Often, the youth workers were turned away at the gates of the institution themselves. Sometimes, they were mistaken for vendors who were selling those boxes. But wherever they managed to deposit their box, they never came back empty handed. “After all, the urge to express our feelings is present in every one of us,” says Uma .
A strong sense of professionalism marked the approach of the youth workers involved in the production process.
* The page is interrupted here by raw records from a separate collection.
/-- A scalar cell by its specifier. -/
def Strand.sAt (t : Strand) (n : Nat) : RegCell 64 := t.sreg ⟨n % 32, Nat.mod_lt _ (by decide)⟩
/-- A vector cell by its number. -/
def Strand.vAt (t : Strand) (n : Nat) : RegCell 512 := t.v[n % 32]'(Nat.mod_lt _ (by decide))
/-- A mask cell by its number. -/
def Strand.kAt (t : Strand) (n : Nat) : RegCell 64 := t.k[n % 8]'(Nat.mod_lt _ (by decide))

/-- The deposits of an inbox that wait for a strand. -/
def waiting (x : CoreUnit) (sid : Nat) : List Deposit :=
  x.inbox.filterMap fun e => match e with
    | .dep d => if d.sid == some sid then some d else none
    | .msg _ => none

/-- The deposits that a save with a live mask stores: where the mask has ML, those that wait for the strand (R300). -/
def depsOf (x : CoreUnit) (t : Strand) (m : BitVec 59) : List Deposit := if maskBit m 59 then waiting x t.sid else []

/-- What the mark of a save keeps of a strand: of its mail and its deposits where the mask has ML, and the poison of the registers that it
names (R303, R304, R334); its number, and the lines that its unit has seen at home (R266). -/
def markOf (x : CoreUnit) (t : Strand) (m : BitVec 59) (seen : List Nat) : RestoreMark where
  born := t.born
  mail := if maskBit m 59 then (List.range 8).filterMap fun n => (t.mail.toList.getD n none).map fun y => (n, y.nx, y.ts) else []
  deps := (depsOf x t m).map fun d => ⟨d.ts, d.key, d.born, d.seq⟩
  spois := BitVec.ofNat 32 (bitsOf 32 fun n => (t.sAt n).poison)
  vpois := BitVec.ofNat 32 (bitsOf 32 fun n => (t.vAt n).poison)
  kpois := BitVec.ofNat 8 (bitsOf 8 fun n => (t.kAt n).poison)
  sid := t.sid
  seen := seen

/-- UNACK and the held failure of a strand that is saved stay with its number, and go back to it when it is restored (R282, R283). -/
def State.keepUnacked (s : State) (t : Strand) : State :=
  if t.unack = 0 && t.fail.isNone then s else { s with unacked := NMap.set s.unacked t.sid ⟨t.unack, 0, t.fail⟩ }

/-- The parts of the save area (R330), by offset. `kind` and `mort` are KIND and the mortise, `keep` KEEP. -/
def saveParts (x : CoreUnit) (t : Strand) (m : BitVec 59) (pc : Word) (keep : Bool) (kind mort : Nat) :
    List (Nat × List Byte) :=
  let deps := depsOf x t m
  let pend := bitsOf 32 (fun n => n != 0 && (t.sAt n).pend) + bitsOf 32 (fun n => (t.vAt n).pend) * 2 ^ 32
  let full := bitsOf 8 fun n => (t.mail.toList.getD n none).isSome
  let freed := bitsOf 32 (fun n => n != 0 && (t.sAt n).val.isNone) + bitsOf 32 (fun n => (t.vAt n).val.isNone) * 2 ^ 32
  let kfreed := bitsOf 8 fun n => n != 0 && (t.kAt n).val.isNone
  let head := bytesOf 8 (maskWord m).toNat ++ bytesOf 8 pc.toNat ++
    bytesOf 8 (t.nx.toNat + t.fflags.toNat * 2 + t.strict.toNat * 2 ^ 6 + keep.toNat * 2 ^ 7 + t.store % 32 * 2 ^ 8 +
      t.depth % 512 * 2 ^ 13 + t.crossings % 512 * 2 ^ 22 + kind * 2 ^ 31 + mort * 2 ^ 33) ++
    bytesOf 8 t.vtime ++ bytesOf 8 pend ++ bytesOf 8 (deps.length % 128 + full * 2 ^ 8 + t.caller.toNat * 2 ^ 16) ++
    bytesOf 8 freed ++ bytesOf 8 kfreed ++ bytesOf 192 0
  let scal := ((List.range 32).filter fun n => n != 0 && maskBit m (2 + n)).map fun n => (0x100 + 8 * n, bytesOf 8 (t.rdS ⟨n % 32, Nat.mod_lt _ (by decide)⟩).toNat)
  let ks := if maskBit m 58 then [(0x200, bytesOf 8 0 ++ (List.range 7).flatMap fun n => bytesOf 8 (t.kAt (n + 1)).read.toNat)] else []
  let ms := if maskBit m 59 then
      [(0x240, t.mail.toList.flatMap fun x => bytesOf 8 (match x with | some y => y.word.toNat | none => 0))] else []
  let hs := if maskBit m 60 then
      [(0x280, t.staged.toList.flatMap fun h => bytesOf 8 (graftWords h).1.toNat ++ bytesOf 8 (graftWords h).2.toNat)] else []
  let ds := (List.range deps.length).map fun i => match deps[i]? with
    | some d => (0x400 + 32 * i, bytesOf 8 d.word.toNat ++ bytesOf 8 (d.mreg.val + d.nx.toNat * 8) ++ bytesOf 8 d.ts ++ bytesOf 8 0)
    | none => (0x400 + 32 * i, [])
  let vs := ((List.range 32).filter fun n => maskBit m (34 + n / 2)).map fun n => (0xC00 + 64 * n, bytesOf 64 (t.vAt n).read.toNat)
  let accs := ((List.range t.accs.length).filter fun n => maskBit m (50 + n)).map fun n =>
    (0x1400 + 4096 * n, bytesOf 4096 (NMap.getD x.acc (t.accs.getD n 8) 0).toNat)
  [(0, head)] ++ scal ++ ks ++ ms ++ hs ++ ds ++ vs ++ accs

/-- Write bytes at a VA by domain-0 rights, page by page (R331); a failure is RIGHTS, a page that is not present parks. -/
def State.zeroWrite (s : State) (c : CtxRef) (t : Strand) (va : Word) (bs : List Byte) : Nat → Except Stop State
  | 0 => .ok s
  | fuel + 1 =>
    if bs.isEmpty then .ok s
    else
      let n := 65536 - va.toNat % 65536
      match s.zeroPlace (who c t) va .write with
      | .ok (_, pa) => do
        let s ← s.whenReady c t pa (bs.take n).length true
        State.zeroWrite (s.devWrite c.unit t.part [t.sid] pa (bs.take n)) c t (va + BitVec.ofNat 64 n) (bs.drop n) fuel
      | .error e => .error (s.stopAcc c t va .write e)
Mostly in their teens or early twenties, they devoted themselves to the production process, quickly becoming proficient in the use of software necessary to edit and compile the poems written in Hindi, Bengali and Urdu by these new and emerging writers.
“The youth workers, many of whom have a very traumatic past, were more professional and stricter about deadlines than any of us,” said Bishan Samaddar, Programme Coordinator for “Kalam: Margins Write”. The Daywalka Foundation financed the entire initiative.
At the official launch of the magazine on February 18, the youngsters who had contributed to the magazine read out their poems on the stage in front of an assembled audience.
While a poem by 13-year-old Bobby Makal explored the meaning of life (“What is life, a torn blank page that is carried away by the wind… “), another by Prakash Upadhyay, 14, recounted the memory of a previous love, ending poignantly with: “She left, and in her wake/she left behind her memories.”
What emerged, from the act of reading the poem as well as through the interactive session that followed, was that these young adults had well rounded ways of looking at their past and present and a lot of hope for their future.
So while Prakash wanted to become a radio jockey and Sarathi Khatoon wanted to involve herself in social work, Rahul Goswami was already a part of an aspiring Bengali rock band.
Kalam had initiated this programme as it had felt that the time had come when the margins started writing for themselves instead of waiting for someone outside to do the job.
But as Anindya Chattopadhyay, a youth icon and member of the Bengali rock band Chandrabindu, who had come to launch the inaugural edition rightly summed up, “Poets do not reside in the margins; where they reside is the fountain of creativity.”